The Court notes that the ALJ and the VE continued at some length after these hypotheticals in a colloquy about the transferability of the plaintiff's skills to other jobs, (see Tr. 78-88), but this discussion is irrelevant because the ALJ concluded in the decision that the plaintiff could perform her past relevant work.
III. THE ALJ'S DECISION
The ALJ must follow a five-step evaluation process as promulgated by the Commissioner to determine whether a claimant is disabled within the meaning of the Social Security Act (“SSA”). See 20 C.F.R. § 404.1520(a).In this case, the ALJ determined that the plaintiff met the insured status requirements under the SSA through June 30, 2023. (Tr. 31).
An ALJ determines a claimant's disability using a five-step analysis. See 20 C.F.R. § 404.1520. First, an ALJ must determine whether a claimant is currently working.
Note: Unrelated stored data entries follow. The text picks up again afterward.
theorem State.tokenIn_reaches (port : Nat) (hi : bit s.fuses.isles (isleOf (dest / 64)) = true) (hg : (s.regionAt (dest / 64)).isSome = true) (hl : dest % 64 < 36)
    (hw : pwEn (s.inWord (dest / 64) (dest % 64) r.cfg b) = true) : s.tokenIn port dest b r = s.reach ⟨dest / 64, dest % 64, r.cfg, b⟩ 0 r [] := by
  have notRc : s.toRc ⟨dest / 64, dest % 64, r.cfg, b⟩ = false := by simp [State.toRc, show dest % 64 ≠ 48 by omega]
  have notComm : dest % 64 ≠ 50 := by omega
  have inUse : (!bit s.fuses.isles (isleOf (dest / 64)) || (s.regionAt (dest / 64)).isNone || decide (36 ≤ dest % 64) || !pwEn (s.inWord (dest / 64) (dest % 64) r.cfg b)) = false := by
    simp [hi, hg, hl, hw]
  unfold State.tokenIn
  simp only [notRc, notComm, inUse, Bool.false_eq_true, if_false, false_and]

end Tokens

/-! ## Flits that a port has sent -/

theorem State.nakIn_again {s : State} {port seq : Nat} {lost : Bool} {f : Flit} {fs : List Flit} (hp : port < 18) (hr : (s.strait port).replay.filter (fun a => decide (seq ≤ a.seq)) = f :: fs) (hf : f.seq = seq)
    (hn : (if ((s.strait port).replay.head?.map (·.seq)) = some seq then (s.strait port).replays else 0) < 8) :
    s.nakIn port seq lost = s.modStrait port (fun q => { q with replay := f :: fs, replays := (if ((s.strait port).replay.head?.map (·.seq)) = some seq then (s.strait port).replays else 0) + 1 }) := by
  unfold State.nakIn
  simp only [Nat.not_le.mpr hp, if_false, hr, hf, ne_eq, not_true, beq_iff_eq, hn, if_true]

theorem State.nakIn_retrains {s : State} {port seq : Nat} {f : Flit} {fs : List Flit} (hp : port < 18) (hr : (s.strait port).replay.filter (fun a => decide (seq ≤ a.seq)) = f :: fs) (hf : f.seq = seq)
    (hn : 8 ≤ (if ((s.strait port).replay.head?.map (·.seq)) = some seq then (s.strait port).replays else 0)) :
    ∃ t : State, s.nakIn port seq false = t.postLink f.part port 0 0x11E 0 ∧ t = { s with straits := t.straits } ∧ t.strait port = { s.strait port with replay := f :: fs, replays := 0 } := by
  unfold State.nakIn
  simp only [Nat.not_le.mpr hp, if_false, hr, hf, ne_eq, not_true, beq_iff_eq, Nat.not_lt.mpr hn, Bool.false_eq_true]
  refine ⟨_, rfl, rfl, ?_⟩
  rw [State.strait_modStrait, State.strait_modStrait]

theorem Strait.advance_idle (time vc n : Nat) {p : Strait} (h : p.waiting vc = []) : Strait.advance time vc n p = p := by
  cases n with
  | zero => rfl
  | succ n => simp [Strait.advance, h]

theorem State.straits_ne (s : State) {p q : Nat} (f : Strait → Strait) (h : q ≠ p) : (s.modStrait p f).strait q = s.strait q := by
  unfold State.strait State.modStrait
  rw [aget_aset, if_neg h]

/-! ## Credits and escape VCs -/

section Credits

variable {s : State} {port vc k l x e : Nat}

theorem State.creditIn_reserve (hp : port < 18) (ho : (s.strait port).own vc < 4) (hw : (s.strait port).waiting vc = []) :
    s.creditIn port vc 0 k l x e = s.modStrait port (fun p => { p with reserve := aset p.reserve vc (p.own vc + 1) }) := by
  have idle : Strait.advance s.time vc 1 { s.strait port with reserve := aset (s.strait port).reserve vc ((s.strait port).own vc + 1) } =
      { s.strait port with reserve := aset (s.strait port).reserve vc ((s.strait port).own vc + 1) } := Strait.advance_idle _ _ _ hw
  simp only [State.creditIn, Nat.not_le.mpr hp, and_false, if_false, State.modStrait, ho, if_true, idle]

theorem State.creditIn_pool (hp : port < 18) (ho : (s.strait port).pool < 1024) (hw : (s.strait port).waiting vc = []) :
    s.creditIn port vc 1 k l x e = s.modStrait port (fun p => { p with pool := p.pool + 1 }) := by
  have idle : Strait.advance s.time vc 1 { s.strait port with pool := (s.strait port).pool + 1 } = { s.strait port with pool := (s.strait port).pool + 1 } := Strait.advance_idle _ _ _ hw
  simp only [State.creditIn, Nat.not_le.mpr hp, and_false, if_false, State.modStrait, ho, if_true, idle]

theorem State.creditIn_room (hp : port < 18) : s.creditIn port vc 3 k l x e = s.modStrait port (fun p => { p with rxPool := min 1024 (p.rxPool + 1) }) := by
  simp only [State.creditIn, Nat.not_le.mpr hp, and_false, if_false]

theorem State.creditIn_edge : s.creditIn port vc 2 k l x e = s.modEdge k l x e (fun g => { g with away := g.away - 1 }) := by
  simp only [State.creditIn, ne_eq, not_true, false_and, if_false]

end Credits

section Escape

variable {s : State} {port vc n : Nat} {f : Flit} {fs : List Flit}

theorem escapeVc_eq (h : 64 ≤ vc ∧ vc < 72 ∨ 80 ≤ vc ∧ vc < 88) : escapeVc vc = some (if vc < 72 then vc + 24 else vc + 8) := by
  unfold escapeVc
  rcases h with ⟨h1, h2⟩ | ⟨h1, h2⟩
  · rw [if_pos ⟨h1, h2⟩, if_pos h2]
  · rw [if_neg (by omega), if_pos ⟨h1, h2⟩, if_neg (by omega)]

variable (hw : (s.strait port).waiting vc = f :: fs) (hv : 64 ≤ vc ∧ vc < 72 ∨ 80 ≤ vc ∧ vc < 88)
  (hq : s.pickPort (((s.routeEntry f.part f.dest).map (fun e => bits e 51 34)).getD 0) (if vc < 72 then vc + 24 else vc + 8) = some n)
include hw hv hq

theorem State.divert_waits (ht : s.time < (aget (s.strait port).since vc).getD s.time + 16) : s.divert port vc = s := by
  unfold State.divert
  simp only [hw, escapeVc_eq hv, hq]
  rw [if_neg (Nat.not_le.mpr ht)]

/-- A blocked head flit goes on by its escape VC, through another port (R369). -/
theorem State.divert_spec (ht : (aget (s.strait port).since vc).getD s.time + 16 ≤ s.time) (hn : n ≠ port) :
    ((s.divert port vc).strait port).queue = aset (s.strait port).queue vc fs ∧
    (s.divert port vc).strait n = (s.strait n).put s.time { f with vc := if vc < 72 then vc + 24 else vc + 8 } ∧ (s.divert port vc).posts = s.posts := by
  unfold State.divert
  simp only [hw, escapeVc_eq hv, hq]
  rw [if_pos ht]
  refine ⟨?_, ?_, rfl⟩
  · rw [State.straits_ne _ _ hn.symm, State.strait_modStrait]
  · rw [State.strait_modStrait, State.straits_ne _ _ hn]

end Escape

/-! ## The watchdog and a link that is up again -/

theorem dedup_replicate {a : Nat} {l : List Nat} (h : ∀ x ∈ l, x = a) : dedup (a :: l) = [a] := by
  suffices ∀ x ∈ dedup l, x = a by
    rw [dedup, List.filter_eq_nil_iff.mpr fun x hx => by simp [this x hx]]
  intro x hx
  refine h x ?_
  clear h
  induction l with
  | nil => exact hx
  | cons b l ih =>
    rcases List.mem_cons.mp hx with rfl | hx
    · exact List.mem_cons_self
    · exact List.mem_cons_of_mem _ (ih (List.mem_filter.mp hx).1)

section Watch

variable {s : State} {port vc : Nat} {f : Flit} {fs : List Flit} (hw : (s.strait port).waiting vc = f :: fs)
include hw

/-- A stall of a head flit is posted once for each threshold (R370). -/
theorem State.watchStrait_first (ht : (aget (s.strait port).since vc).getD s.time + s.wdog1 * cyclesPerUs ≤ s.time) (h0 : (aget (s.strait port).warned vc).getD 0 = 0) :
    s.watchStrait port vc false = (s.modStrait port (fun p => { p with warned := aset p.warned vc 1 })).postLink f.part port 0 0x135 (wdogDetail false vc) := by
  unfold State.watchStrait
  simp only [hw, Bool.false_eq_true, if_false]
  rw [if_pos ⟨ht, by omega⟩]
  rfl

theorem State.watchStrait_second (ht : (aget (s.strait port).since vc).getD s.time + s.wdog2 * 1000 * cyclesPerUs ≤ s.time) (h0 : (aget (s.strait port).warned vc).getD 0 = 1)
    (hp : ∀ a ∈ fs, a.part = f.part) :
    s.watchStrait port vc true = (s.modStrait port (fun p => { p with warned := aset p.warned vc 2 })).postLink f.part port 1 0x135 (wdogDetail true vc) := by
  have parts : dedup ((f :: fs).map (·.part)) = [f.part] := dedup_replicate fun x hx => by
    obtain ⟨a, ha, rfl⟩ := List.mem_map.mp hx
    exact hp a ha
  unfold State.watchStrait
  simp only [hw, if_true]
  rw [if_pos ⟨ht, by omega⟩, parts]
  rfl

end Watch

theorem State.linkBack_empty {s : State} {port : Nat} (hp : port < 18) (hd : (s.strait port).down = true) (hq : (s.strait port).queue = []) :
    s.linkBack port = s.modStrait port (fun p => { p with down := false }) := by
  have idle : Strait.advanceAll s.time { s.strait port with down := false } = { s.strait port with down := false } := by
    unfold Strait.advanceAll
    simp only [hq, List.foldl_nil]
  simp only [State.linkBack, Nat.not_le.mpr hp, if_false, State.modStrait, hd, if_true, idle]

/-! ## Uncorrectable errors -/

theorem quarantine_onlyRead (s : State) (k pt tile : Nat) : OnlyRead s (s.quarantine k pt tile) := by
  have tr := translate_onlyRead s k pt (tile * 2048) false
  unfold State.quarantine
  split
  · next hq => rwa [hq] at tr
  · next t pa hq => rw [hq] at tr; exact tr.trans (.setTileSt t pt tile pa 2)

/-- The record of an error of a unit of a core (R341). -/
def State.damageRecord (s : State) (sev k loc cause addr : Nat) : EvRec :=
  let sort := damageKind cause
  if sort < 4 then s.faultRecord sev sort k (if sort = 1 then 48 else loc) cause addr 0 0 else s.unitRecord (s.partAt k) sev sort (dieOf k % 4) 0 cause addr 0

theorem State.postDamage_posts (s : State) (sev k loc cause addr : Nat) : (s.postDamage sev k loc cause addr).posts = s.posts ++ [s.damageRecord sev k loc cause addr] := by
  unfold State.postDamage State.damageRecord
  dsimp only
  split
  · exact State.postFault_posts ..
  · exact State.postUnit_posts ..

theorem State.postDamage_regions (s : State) (sev k loc cause addr : Nat) : (s.postDamage sev k loc cause addr).regions = s.regions := by
  unfold State.postDamage
  dsimp only
  split <;> rfl

theorem OnlyRead.damageRecord {s t : State} (h : OnlyRead s t) (sev k loc cause addr : Nat) : t.damageRecord sev k loc cause addr = s.damageRecord sev k loc cause addr := by
  rw [h.rest]
  rfl

/-- A tile that an error meets is quarantined as the error is seen to (R354). -/
def State.quarantined (s : State) (k cause addr : Nat) : State := if cause = 0x06F then s.quarantine k (s.partAt k) (addr / 2048) else s

theorem State.quarantined_onlyRead (s : State) (k cause addr : Nat) : OnlyRead s (s.quarantined k cause addr) := by
  unfold State.quarantined
  split
  · exact quarantine_onlyRead ..
  · exact .refl s

theorem OnlyRead.regions {s t : State} (h : OnlyRead s t) : t.regions = s.regions := by rw [h.rest]
theorem OnlyRead.regionAt {s t : State} (h : OnlyRead s t) (k : Nat) : t.regionAt k = s.regionAt k := by rw [h.rest]; rfl

section Damage

variable {s : State} {k loc cause addr : Nat} {shared : Bool}

theorem State.memoryError_unit (h : cause ≠ 0) (h' : cause ≠ 0x176) : s.memoryError k loc cause addr shared = s.uncorrectable k loc cause addr shared := by
  unfold State.memoryError
  split
  · exact absurd rfl h
  · exact absurd rfl h'
  · rfl

theorem damage_is_unit (h : cause ∈ damageCodes) : cause ≠ 0 ∧ cause ≠ 0x176 := by
  have : ∀ c ∈ damageCodes, c ≠ 0 ∧ c ≠ 0x176 := by decide
  exact this cause h

theorem State.uncorrectable_none (h : cause ∉ damageCodes) : s.uncorrectable k loc cause addr shared = s := by
  unfold State.uncorrectable
  rw [if_pos (by simpa using h)]

/-- An error of one region's state terminates it (R342). -/
theorem State.uncorrectable_region (h : cause ∈ damageCodes) (hg : gridSev cause = 2) (hs : shared = false) (hr : (s.regionAt k).isSome = true) :
    (s.uncorrectable k loc cause addr shared).posts = s.posts ++ [s.damageRecord 2 k loc cause addr] := by
  have read := s.quarantined_onlyRead k cause addr
  have eq : s.uncorrectable k loc cause addr shared =
      ((s.quarantined k cause addr).postDamage 2 k loc cause addr).terminate ((s.quarantined k cause addr).leadOf k) cause := by
    unfold State.uncorrectable
    rw [if_neg (by simpa using h)]
    refine if_neg ?_
    rw [show (if cause = 0x06F then s.quarantine k (s.partAt k) (addr / 2048) else s) = s.quarantined k cause addr from rfl, read.regionAt]
    simp [hs, hg, Option.isSome_iff_ne_none.mp hr]
  rw [eq, State.terminate_posts, State.postDamage_posts, read.posts, read.damageRecord]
See 20 C.F.R. § 404.1520(a)(4)(i). If a claimant is currently employed, then the claim is denied. Id. If a claimant is not working, then an ALJ must make a finding as to the existence of a severe mental or physical impairment. If none exists, then the claim is also denied. See 20 C.F.R. § 404.1520(a)(4)(ii). If a claimant is found to have a severe impairment, then the third step is to compare the claimant's impairment with those in 20 C.F.R. Part 404, Subpart P, Appendix 1 of the Regulations (“the Listings”). See 20 C.F.R. § 404.1520(a)(4)(iii); Bowen v. Yuckert, 482 U.S. 137, 141 (1987); Balsamo v. Chater, 142 F.3d 75, 79-80 (2d Cir. 1998). If a claimant's impairment meets or equals one of the impairments in the Listings, then the claimant is automatically considered disabled. See 20 C.F.R. § 404.1520(a)(4)(iii); see also Balsamo, 142 F.3d at 80. If a claimant's impairment does not meet or equal one of the listed impairments, then the claimant must show at the fourth step that she cannot perform her former work. See 20 C.F.R. § 404.1520(a)(4)(iv). If a claimant shows that she cannot perform her former work, then the burden shifts to the Commissioner to show at step five that the claimant can perform other gainful work. See Balsamo, 142 F.3d at 80 (citations omitted). Accordingly, a claimant is entitled to receive disability benefits only if she shows that she cannot perform her former employment, and the Commissioner fails to show that the claimant can perform alternate gainful employment. See 20 C.F.R. § 404.1520(a)(4)(v); see also Balsamo, 142 F.3d at 80 (citations omitted).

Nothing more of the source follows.